How is your job hunt going on in Telecom sector? Have you folks reached Australia?

Regards
Ausmover


----------



## ibinujacob (Dec 16, 2012)

ausmover said:


> Hi Ibinujacob & Arpit,
> 
> How is your job hunt going on in Telecom sector? Have you folks reached Australia?
> 
> ...


Telecom ...(especially Mobile telecom) is not a really hot field to be in Oz is what I have realised.
However if you are into fiber optics then there are plenty of jobs.
I will me moving only in June and tried applying for few via seek and linkedin.When I follow it up later they say that there are already 100+ applicants, all ready to join asap so I will not even be considered if I am not in Oz.
There is negligible demand and too much supply.
From what I have heard from friends there, the markets suddenly flooded with PR's.

Also as a side note..if you are planning to do some International certifications like CCNA wait till you are in OZ.It will cost a few thousand more but has more value.They absolutely distrust certifications done in India because they have caught numerous cases of fraud by Indians.
OZies value Honesty.
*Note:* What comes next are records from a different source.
-- ==== Sys2Proof/Machine/Bits.lean ====
section
/-!
DEFINITION. Bit fields, little-endian byte lists (R6) and the sparse map that registers and memories are kept in:
keys strictly rising, no entry equal to what an unlisted key reads as.
-/
namespace Sys2Proof.Machine

/-- Bits `lo + w - 1 … lo` of `n`. -/
def bits (n lo w : Nat) : Nat := n / 2 ^ lo % 2 ^ w

/-- One bit of `n`. -/
def bit (n i : Nat) : Bool := n / 2 ^ i % 2 == 1

/-- `n` with bits `lo + w - 1 … lo` replaced by `v`. -/
def setBits (n lo w v : Nat) : Nat := n - bits n lo w * 2 ^ lo + v % 2 ^ w * 2 ^ lo

/-- A truth value as a bit. -/
def b2n (b : Bool) : Nat := if b then 1 else 0

/-- The signed value of a `w`-bit number. -/
def signed (w n : Nat) : Int := if n % 2 ^ w < 2 ^ (w - 1) then (n % 2 ^ w : Nat) else (n % 2 ^ w : Nat) - (2 ^ w : Nat)

/-- The `w`-bit two's-complement code of an integer. -/
def unsigned (w : Nat) (i : Int) : Nat := (i % (2 ^ w : Nat)).toNat

/-- The little-endian value of a list of bytes (R6). -/
def leNat : List Byte → Nat
  | [] => 0
  | b :: r => b.toNat + 256 * leNat r

/-- The `n` little-endian bytes of a value (R6). -/
def leBytes : Nat → Nat → List Byte
  | 0, _ => []
  | n + 1, v => Byte.ofNat v :: leBytes n (v / 256)

/-- Little-endian field of `n` bytes at offset `o` of a byte list; bytes past the end read 0. -/
def fieldLE (l : List Byte) (o n : Nat) : Nat := leNat ((l.drop o).take n)

/-- `l` with the bytes `b` written at offset `o` (within the list). -/
def overlay (l : List Byte) (o : Nat) (b : List Byte) : List Byte :=
  l.take o ++ b.take (l.length - o) ++ l.drop (o + b.length)

/-- `l` padded with zero bytes, or cut, to `n` bytes. -/
def padTo (n : Nat) (l : List Byte) : List Byte := (l ++ List.replicate (n - l.length) 0).take n

/-- The field of `w` bits at bit `b` of a byte list. -/
def fieldBits (l : List Byte) (b w : Nat) : Nat := bits (fieldLE l (b / 8) ((b % 8 + w + 7) / 8)) (b % 8) w

/-- A byte list built from (offset, length, value) fields over `n` zero bytes. -/
def packFields (n : Nat) (fs : List (Nat × Nat × Nat)) : List Byte :=
  fs.foldl (fun l f => overlay l f.1 (leBytes f.2.1 f.2.2)) (List.replicate n 0)

/-- A sparse map: keys strictly rising. -/
abbrev SMap (α : Type) := List (Nat × α)

/-- The entry at a key; `d` where none is listed. -/
def SMap.look {α : Type} (d : α) : SMap α → Nat → α
  | [], _ => d
  | (k', v) :: r, k => if k < k' then d else if k = k' then v else SMap.look d r k

/-- The map with key `k` holding `v`; the entry is removed where `v` is what an unlisted key reads as. -/
def SMap.put {α : Type} [DecidableEq α] (d : α) : SMap α → Nat → α → SMap α
  | [], k, v => if v = d then [] else [(k, v)]
  | (k', w) :: r, k, v =>
    if k < k' then (if v = d then (k', w) :: r else (k, v) :: (k', w) :: r)
    else if k = k' then (if v = d then r else (k, v) :: r)
    else (k', w) :: SMap.put d r k v

/-- Every key of the map lies above `k`. -/
def SMap.above {α : Type} (k : Nat) : SMap α → Bool
  | [] => true
  | (k', _) :: _ => decide (k < k')

/-- The canonical form: keys strictly rising and no entry equal to `d`. -/
def SMap.wf {α : Type} [DecidableEq α] (d : α) : SMap α → Bool
  | [] => true
  | (k, v) :: r => SMap.above k r && decide (v ≠ d) && SMap.wf d r

/-- The map with the entry at `k` changed by `f`. -/
def SMap.modify {α : Type} [DecidableEq α] (d : α) (m : SMap α) (k : Nat) (f : α → α) : SMap α :=
  SMap.put d m k (f (SMap.look d m k))

/-- The map without the keys `a ≤ k < b`. -/
def SMap.dropRange {α : Type} (m : SMap α) (a b : Nat) : SMap α :=
  m.filter (fun e => e.1 < a || b ≤ e.1)

/-- The entries with `a ≤ k < b`. -/
def SMap.range {α : Type} (m : SMap α) (a b : Nat) : SMap α :=
  m.filter (fun e => a ≤ e.1 && e.1 < b)

/-- Byte memory: an unlisted byte reads 0 (DESIGN CHOICE, log entry 4). -/
abbrev Memory := SMap Byte

/-- One byte of a memory. -/
def Memory.byte (m : Memory) (a : Nat) : Byte := SMap.look 0 m a

/-- `n` bytes of a memory from `a` up. -/
def Memory.read (m : Memory) (a : Nat) : Nat → List Byte
  | 0 => []
  | n + 1 => Memory.byte m a :: Memory.read m (a + 1) n

/-- The memory with the bytes `l` written from `a` up. -/
def Memory.write (m : Memory) (a : Nat) : List Byte → Memory
  | [] => m
  | b :: r => Memory.write (SMap.put 0 m a b) (a + 1) r

/-- The canonical form of a byte memory. -/
def Memory.wf (m : Memory) : Bool := SMap.wf 0 m

/-- Put an element in front of the first one that it does not exceed. -/
def insertBy {α : Type} (le : α → α → Bool) (x : α) : List α → List α
  | [] => [x]
  | y :: r => if le x y then x :: y :: r else y :: insertBy le x r

/-- The list in order; elements of equal rank keep theirs. -/
def sortBy {α : Type} (le : α → α → Bool) : List α → List α
  | [] => []
  | x :: r => insertBy le x (sortBy le r)

/-- Insert a number in a rising list without repeats. -/
def insertNat (k : Nat) : List Nat → List Nat
  | [] => [k]
  | x :: r => if k < x then k :: x :: r else if k = x then x :: r else x :: insertNat k r

/-- The list with the element at position `i` changed by `f`. -/
def modifyAt {α : Type} (l : List α) (i : Nat) (f : α → α) : List α :=
  match l, i with
  | [], _ => []
  | a :: r, 0 => f a :: r
  | a :: r, i + 1 => a :: modifyAt r i f

/-- The list without its element at position `i`. -/
def dropAt {α : Type} : List α → Nat → List α
  | [], _ => []
  | _ :: r, 0 => r
  | a :: r, i + 1 => a :: dropAt r i

/-- The numbers from `a` up, `n` of them. -/
def upFrom (a n : Nat) : List Nat := (List.range n).map (a + ·)

/-- The first of the numbers below `n` that passes `p`. -/
def firstBelow (n : Nat) (p : Nat → Bool) : Option Nat := (List.range n).find? p

end Sys2Proof.Machine
end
For same reason do not brag in one's resume. Only write whats true.


----------



## ausmover (Apr 19, 2013)

ibinujacob said:


> Telecom ...(especially Mobile telecom) is not a really hot field to be in Oz is what I have realised.
> However if you are into fiber optics then there are plenty of jobs.
> I will me moving only in June and tried applying for few via seek and linkedin.When I follow it up later they say that there are already 100+ applicants, all ready to join asap so I will not even be considered if I am not in Oz.
> There is negligible demand and too much supply.
> ...


Thanks Ibinujacob for your response and insight.

Regards
Ausmover


----------



## DylanW (Jan 26, 2011)

Hi There,

I have been in the Telco industy for 14 years. I moved from South Africa to Australia in 2010 and there are plenty jobs in Telco. Telstra/Optus (the larger telco's) always have positions available. Lots of the smaller players have positions too.

Dylan


----------



## emma123 (May 6, 2013)

hi Dylan,
i m in melbourne from past 4 months and haven't got any requirement post anywhere related to telecom especially telecom testing field.
tried directly on telstra or any other telecom directly i didnt help.it will be of great help if you can let me know if any consultants or any other ways to get to know about these requirements.

regards,
emma123


----------